Les études médicales ont clairement démontré que le modèle alimentaire joue un rôle important dans le développement de l’acné, particulièrement une alimentation riche en sucres et féculents à index glycémique élevé ainsi que la consommation excessive de produits laitiers (1,2).
Des progrès récents en biologie médicale ont permis de montrer que certaines voies de signalisations intracellulaires appelées mTORC1 étaient déclenchées par notre alimentation moderne déséquilibrée.
L’activation de ces messagers intracellulaires (mTORC1) est associée non seulement à l’apparition précoce de l’acné, mais également par la suite à un certain nombre de maladies modernes. En effet, la persistance des messagers mTORC1 favorise plus tard des maladies telles que l’obésité, le diabète de type 2 et également plus tardivement le cancer ou les maladies neurodégénératives (3).

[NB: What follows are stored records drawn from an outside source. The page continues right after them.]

/-- The form a path waited at retires (R257). -/
def Env.retireParked (e : Env) (w : Writes) (hw : Hw) : Hw :=
  match e.q.form with
  | some r => { e with s := { e.s with cur := { e.s.cur with len := r.len, insn := e.q.insn } } }.finish r (.done w hw)
  | none => hw

/-- Cause 0x13 (R128, Table CX-2). -/
def Env.spill13 (e : Env) : Trap := { cause := 0x13, info := e.slots, hit := e.act }

/-- The fields without their last-use bits: nothing is released before the form retires. -/
def Regs.keep (r : Regs) : Regs := { r with lud := false, lua := false, lub := false, luc := false }

/-- Starts an operation: a blocking form waits parked for it, holding its destination; another goes on (R43, R230). -/
def Env.start (e : Env) (r : Regs) (op : Op) (blocking : Bool) (hw : Hw) : Res :=
  let op := { op with id := hw.nextId }
  if blocking then
    match commit e r.keep { ops := [op] } hw with
    | none => .trap e.spill13
    | some h => .stay (e.park r .parked (.op op.id) h)
  else .done { ops := [op] } hw

/-- A form that a unit is to answer (12_handles R243; 17_tail R333; 18_contexts R349, R358): it waits, parked, for a time that is open, and
then issues again and is done; tab says that it holds a waiting-table entry meanwhile (12_handles R231). [DESIGN CHOICE, safe: log 28] -/
def Env.asks (e : Env) (r : Regs) (tab : Bool) (body : Res) : Res :=
  match e.q.wait with
  | .go _ => body
  | _ =>
    if tab && decide (waitEntries e.hw e.core ≥ 512) then .hold
    else
      let d := e.hw.draw
      let h := if tab then d.2.setCore e.core fun c => { c with wtPeak := Nat.max c.wtPeak (waitEntries d.2 e.core + 1) } else d.2
      .stay (e.park r .parked (.query (e.now + d.1) tab) h)

/-- What a named path would see now. -/
def envAt (s : State) (q : PathRef) : Option Env := env { s with cur := { s.cur with q := q } }

/-- The path of a gang that waits for operation id. -/
def waiterOf (g : Gang) (id : Nat) : Option Nat := (g.paths.find? fun x => decide (x.2.wait = .op id)).map (·.1)

/-- Writes the result of a finished operation where it still belongs, and releases what waited for it (R123). -/
def landDest (hw : Hw) (gk : Nat) (d : Dest) (val : Nat → Word) : Hw :=
  match d with
  | .none => hw
  | .vec r m rel => hw.setGang gk fun g => { g with vregs := (lanes m).foldl (fun t l =>
      if inLanes rel l then t.del (32 * r + l) else t.ins (32 * r + l) (val l)) g.vregs }
  | .scal r ps rel =>
    { (bitList 16 ps).foldl (fun h p => setPath h gk p fun q =>
        { q with sregs := (if bit p rel then q.sregs.del r else q.sregs.ins r ⟨val 0, hw.phys⟩) }) hw with phys := hw.phys + 1 }
/-- Logs what an operation that lands writes, for the paths it belongs to (17_tail R335). -/
def logDest (hw : Hw) (o : Op) : Hw :=
  logOp hw o fun l => match hw.gangs.look o.gk with
    | none => l
    | some g => l.regs g (g.paths.val {} l.path) (match o.dst with | .vec r m _ => (lanes m).map fun l => 32 * r + l | _ => [])
        (match o.dst with | .scal r ps _ => if bit l.path ps then [r] else [] | _ => [])

/-- An operation is done: it goes, its flags and counters with it; the form that waits for it retires with its result, or the
result lands (R43, R84, R123, R230). -/
def landOp (s : State) (o : Op) (val : Nat → Word) : State :=
  let h := { s.hw with ops := s.hw.ops.filter fun x => x.id != o.id }
  match (match h.gangs.look o.gk with | some g => waiterOf g o.id | none => none) with
  | some p =>
    match envAt (s.with h) ⟨gkCore o.gk, gkCtx o.gk, gkSlot o.gk, p⟩ with
    | some e =>
      let w : Writes := match o.dst with
        | .vec r m _ => { v := (lanes m).map fun l => (32 * r + l, val l) }
        | .scal r _ _ => { s := [(r, val 0)] }
        | .none => {}
      s.with (e.retireParked w h)
    | none => s.with h
  | none => s.with (landDest (logDest h o) o.gk o.dst val)

/-- A status or value into scalar d. -/
def putS (r : Regs) (v : Nat) : Writes := { s := [(r.d, word v)] }

end Sys2Proof.Machine
end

Ces messagers intracellulaires sont clairement suractivés sous deux grandes influences nutritionnelles : la charge glycémique élevée et l’alimentation trop riche en produits laitiers (sous l’influence des facteurs de croissance IGF-1). D’autre part, la leucine, un acide aminé que l’on trouve en bonne quantité dans les produits laitiers et la viande rouge, a été récemment accusée d’augmenter l’expression des messagers mTORC1 lorsqu’elle est consommée de façon excessive.
Dès lors, suite à ces découvertes, des recommandations nutritionnelles sont justifiées dans l’acné comprenant une réduction des hydrates de carbone (féculents) à index glycémique élevé ainsi qu’une réduction des produits laitiers riche en IGF-1 et des produits riches en leucine comme la viande rouge et les produits laitiers. Une diminution des messagers mTORC1 est observée lors d’une consommation régulière de végétaux et de fruits. Le but de ces modifications alimentaires n’est pas seulement de s’occuper de l’acné, mais également d’éviter par la suite les maladies activées par la persistance des messagers mTORC1 (diabète, obésité, cancer etc..) (4).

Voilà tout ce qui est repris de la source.